Dans son dernier rapport édité par la très fidèle IDC, la Business Software Assocation (BSA*), estime que le « taux de piratage de logiciels » s’est maintenu à 36% dans l’Union, contre 37% l’an passé. Un résultat « positif » malgré l’élargissement de l’Union, qui serait dû à l’harmonisation des législations européennes.En France, ce taux de contrefaçon logicielle reste supérieur à ce chiffre. Toutefois, il aurait perdu 2 points, passant de 47 à 45%. Avec l’approche très mécanique qui lui est chère, la BSA estime que ce recul engendre une baisse du préjudice dû aux logiciels illégalement installés sur micro-ordinateurs de 515 millions de dollars.
« Le préjudice dû aux logiciels illégalement installés sur micro-ordinateurs a diminué de 1 milliard de dollars (soit environ 750 millions d’euros), tout en restant à un niveau élevé, évalué à 11 milliards de dollars (soit environ 8,25 milliards d’euros). »
Si l’association se félicite des normes européennes, la BSA craint cependant la directive destinée à l’harmonisation au sein de l’Union Européenne des mesures pénales en matière de droits de propriété intellectuelle : « Certaines de ses définitions pourraient permettre à des individus de placer sur internet des logiciels téléchargeables par des tiers dans la mesure où ils n’en tirent pas de profit commercial. Cela fait écho à la situation juridique actuelle de pays comme la Chine. »
Bien que cruciale, l’information n’est pas souvent donnée. Voilà donc les diverses étapes du processus de calcul du fameux taux de piratage : il consiste d'abord à connaître le volume de livraison des micro-ordinateurs sur une période. Des données de base qui proviennent des fournisseurs.

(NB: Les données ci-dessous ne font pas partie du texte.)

/-- An AF event (Tables 9.4 and 9.5): `under` is its CONTEXT, `scout` and `reach` 0xFF when none. Sources, level and ratio of the
candidate are those of the candidate table where the step gives no newer ones; OWN_LEVEL is the followed context's present level. -/
def State.afEvent (s : State) (event reason : Nat) (under for_ : Fin 256) (scout : Nat) (reach : Nat) (k : Carrier) (sources : BitVec 3)
    (level : Option Int) (cnr : Option Nat) (delay : Option Int) (stamp : Nat) : State :=
  let lv := fun (o : Option Int) => match o with | some x => bytesOfInt16 x | none => bytesOf 2 0x8000
  let known := s.ctxs[for_].follow.cands.find? (fun x => sameCarrier x.carrier k)
  let src := match known with | some x => sources ||| x.sources | none => sources
  let lvl := level.orElse (fun _ => known.bind (fun x => x.checks.head?.map (fun q => q.2.1)))
  let ratio := cnr.orElse (fun _ => known.bind (fun x => x.lastCnr))
  s.emit 0x30 under.val none stamp
    (bytesOf 1 event ++ bytesOf 1 reason ++ bytesOf 1 for_.val ++ bytesOf 1 scout ++ bytesOf 1 k.std.toNat ++
      bytesOf 1 src.toNat ++ bytesOf 1 reach ++ bytesOf 1 (k.std == 4 && k.chan).toNat ++ bytesOf 4 k.freq ++
      bytesOf 4 (s.expectedId for_ k) ++ lv lvl ++ bytesOf 1 (match ratio with | some n => min n 0xFF | none => 0xFF) ++ [0] ++ lv delay ++
      lv (s.ownLevel for_))

/-- A pending or landing sequencer change ends abandoned (Table 9.5, EVENT 0x06). -/
def State.abandoned (s : State) (c : Fin 256) (reason : Nat) : State :=
  let x := s.ctxs[c]
  match x.follow.check with
  | some (f, k) => (s.modCtx c (fun x => { x with follow := { x.follow with check := none } })).afEvent 6 reason c f c.val
      x.active.reach.val k 0 none none none s.nowNs
  | none => match x.follow.hard with
    | some k => (s.modCtx c (fun x => { x with follow := { x.follow with hard := none } })).afEvent 6 reason c c 0xFF 0xFF k 0
        none none none s.nowNs
    | none => s

/-- One context's landing ends; its resources are freed (R347, R365). -/
def State.endOneLanding (s : State) (c : Fin 256) (event reason : Nat) : State :=
  match s.ctxs[c].follow.landing with
  | none => s
  | some l => (s.modCtx c (fun x => { x with follow := { x.follow with landing := none } })).afEvent event reason c c 0xFF
      l.place.reach.val l.cand 0 none none none s.nowNs

/-- A landing ends, and with it that of the partner (R347, R363, R365). -/
def State.endLanding (s : State) (c : Fin 256) (event reason : Nat) : State :=
  match s.ctxs[c].follow.landing with
  | none => s
  | some l =>
    let t := s.endOneLanding c event reason
    match l.pair with
    | some p => t.endOneLanding p event reason
    | none => t

/-- The window's last commit ends aborted: its REASON is updated (Table 5.11). -/
def State.windowReason (s : State) (c : Fin 256) (pair : Option (Fin 256)) (reason : Nat) : State :=
  if s.window.resultCtx == c || some s.window.resultCtx == pair then { s with window := { s.window with reason := reason } } else s

/-- A pending entry ends without its swap: the requester learns the reason, and the entry leaves (Table 1.8). -/
def State.endPending (s : State) (c : Fin 256) (reason afReason : Nat) : State :=
  match s.ctxs[c].pending with
  | none => s
  | some p =>
    let t := s.modCtx c (fun x => { x with pending := none })
    let u := match p.pair with
      | some q => if (s.ctxs[q].pending.bind (fun y => y.pair)) == some c then t.modCtx q (fun x => { x with pending := none }) else t
      | none => t
    match p.origin with
    | .qrp id => u.respond id 0x0011 stAborted reason []
    | .window _ => u.windowReason c p.pair reason
    | .sequencer => u.abandoned c afReason
    | .image => u

/-! ### Commits -/

/-- The place that a context holds when a commit made now is swapped, its own pending entry set aside: in a fade period the spare, which
the swap waits for (R173, R189, R191). -/
def State.oldOf (s : State) (c : Fin 256) : Option Place :=
  let x := s.ctxs[c]
  if x.st == .idle then none else match x.fade with | some f => some f.spare | none => x.place

/-- The member of a pair commit that is still pending between the pair's two swaps (R207). -/
def State.pairLocked (s : State) (c : Fin 256) : Bool :=
  match s.ctxs[c].pending with
  | some p => p.firstSwapped
  | none => false

/-- The entries as they would be: those committed, the active one of a partner whose pair commit they supersede (R207), else the counted. -/
def State.viewWith (s : State) (new : List (Fin 256 × Entry)) (c : Fin 256) : Entry :=
  match new.find? (fun x => x.1 == c) with
  | some x => x.2
  | none => if (s.unpended (new.map (fun x => x.1))).contains c then s.ctxs[c].active else s.twinView c

/-- The relation before the commit: the counted entry's, or the active one's when a pair commit is superseded (R207, R208). -/
def State.relationOf (s : State) (c : Fin 256) : Option (Fin 256) :=
  match s.ctxs[c].pending with
  | some p => if p.pair.isSome then s.ctxs[c].active.twinOf else p.entry.twinOf
  | none => s.ctxs[c].active.twinOf

/-- A commit as the part takes it: reserved bits ignored, and a scout keeps the sequencer's fields (R14, R178). That a commit which ends
SCOUT keeps none of them is the model's choice (log entry 76). -/
def State.taken (s : State) (origin : Origin) (c : Fin 256) (e : Entry) : Entry :=
  let a := s.ctxs[c].active
  let host := match origin with | .window _ => true | .qrp _ => true | _ => false
  (if host && e.scout && a.scout then e.keepScout a else e).stored c

/-- The context held by the image until its reach is ready (R211): its own commit fails check 1. -/
def State.heldBack (s : State) (origin : Origin) (c : Fin 256) : Bool :=
  match origin with
  | .image => false
  | _ => s.ctxs[c].held.isSome

/-- Check of a single commit. -/
def State.checkSingle (s : State) (origin : Origin) (c : Fin 256) (e : Entry) : Verdict :=
  if s.heldBack origin c then .refused 0x0F
  else
    s.check { view := s.viewWith [(c, e)]
              relationFixed := origin != .image && e.twinOf != s.relationOf c
              keepEngine := s.ctxs[c].st != .idle && !goesAcquire s.ctxs[c].active e
              old := s.oldOf c
              locked := s.pairLocked c } (if origin == .image then s.roomBare [c] [c] else s.roomFor [c]) (s.liveEntries [c]) c e

/-- Put an accepted entry into the pending copy (R26); it ends a calibration point that it overlies (Table 11.3). -/
def State.setPending (s : State) (origin : Origin) (c : Fin 256) (e : Entry) (p : Place) (pair : Option (Fin 256))
    (lead : Fin 256) : State :=
  (s.modCtx c (fun x =>
    { x with pending := some { entry := e, place := p, origin := origin, pair := pair, lead := lead, at_ := s.clock }, held := none })).pointOverlaid e

/-- An accepted host commit ends the context's landing and, for a pair, its partner's (R365). -/
def State.hostTakes (s : State) (origin : Origin) (c : Fin 256) : State :=
  match origin with
  | .window _ => (s.endLanding c 6 1)
  | .qrp _ => (s.endLanding c 6 1)
  | _ => s

/-- Order in which commits of one FAB cycle take effect (R210). -/
def Origin.rank : Origin → Nat
  | .image => 0
  | .sequencer => 1
  | .window .twoWire => 2
  | .window .qrp => 3
  | .qrp _ => 3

On prend également le chiffre d’affaires du marché logiciel, « obtenus au cours d’entretiens avec les fournisseurs dans chaque pays et recoupés à l’aide de chiffres mondiaux et d’états financiers ». L’on prend encore note des ventes de « logiciels légitimes », « calculées à partir de la valeur moyenne des systèmes estimée lors des analyses par pays et par région et portant sur cinq catégories de logiciels (collaboration, bureautique, sécurité, systèmes d’exploitation, autres) » et de l’équipement logiciel c'est-à-dire du volume d’unités de logiciels installées et/ou préinstallées (OEM) sur des micro-ordinateurs au cours de l’année. Dans ce grand bouillon, sont ajoutées les données liées aux logiciels « shareware » ou « open source » et autres environnements non Windows.La marmite étant prête, on arrive à la base logicielle totale : il s’agit du volume total des logiciels, légitimes et piratés, installés au cours de l’année. Il s’obtient en multipliant le nombre de micro-ordinateurs recevant de nouveaux logiciels au cours de l’année par le nombre moyen de logiciels par micro-ordinateur installés. Le processus touche alors enfin à sa fin : pour déterminer les logiciels piratés, il « suffit » de faire la différence entre les unités de logiciels achetées ou légitimes et la base logicielle totale. Le taux de piratage étant alors le pourcentage de la base logicielle totale provenant du piratage. Simple, non ?
(* La BSA est une association d’éditeurs, regroupés dans de la lutte contre le piratage de leurs produits. Parmis ses adhérents figurent Adobe, Apple, Microsoft, RSA Security, Symantec, etc.)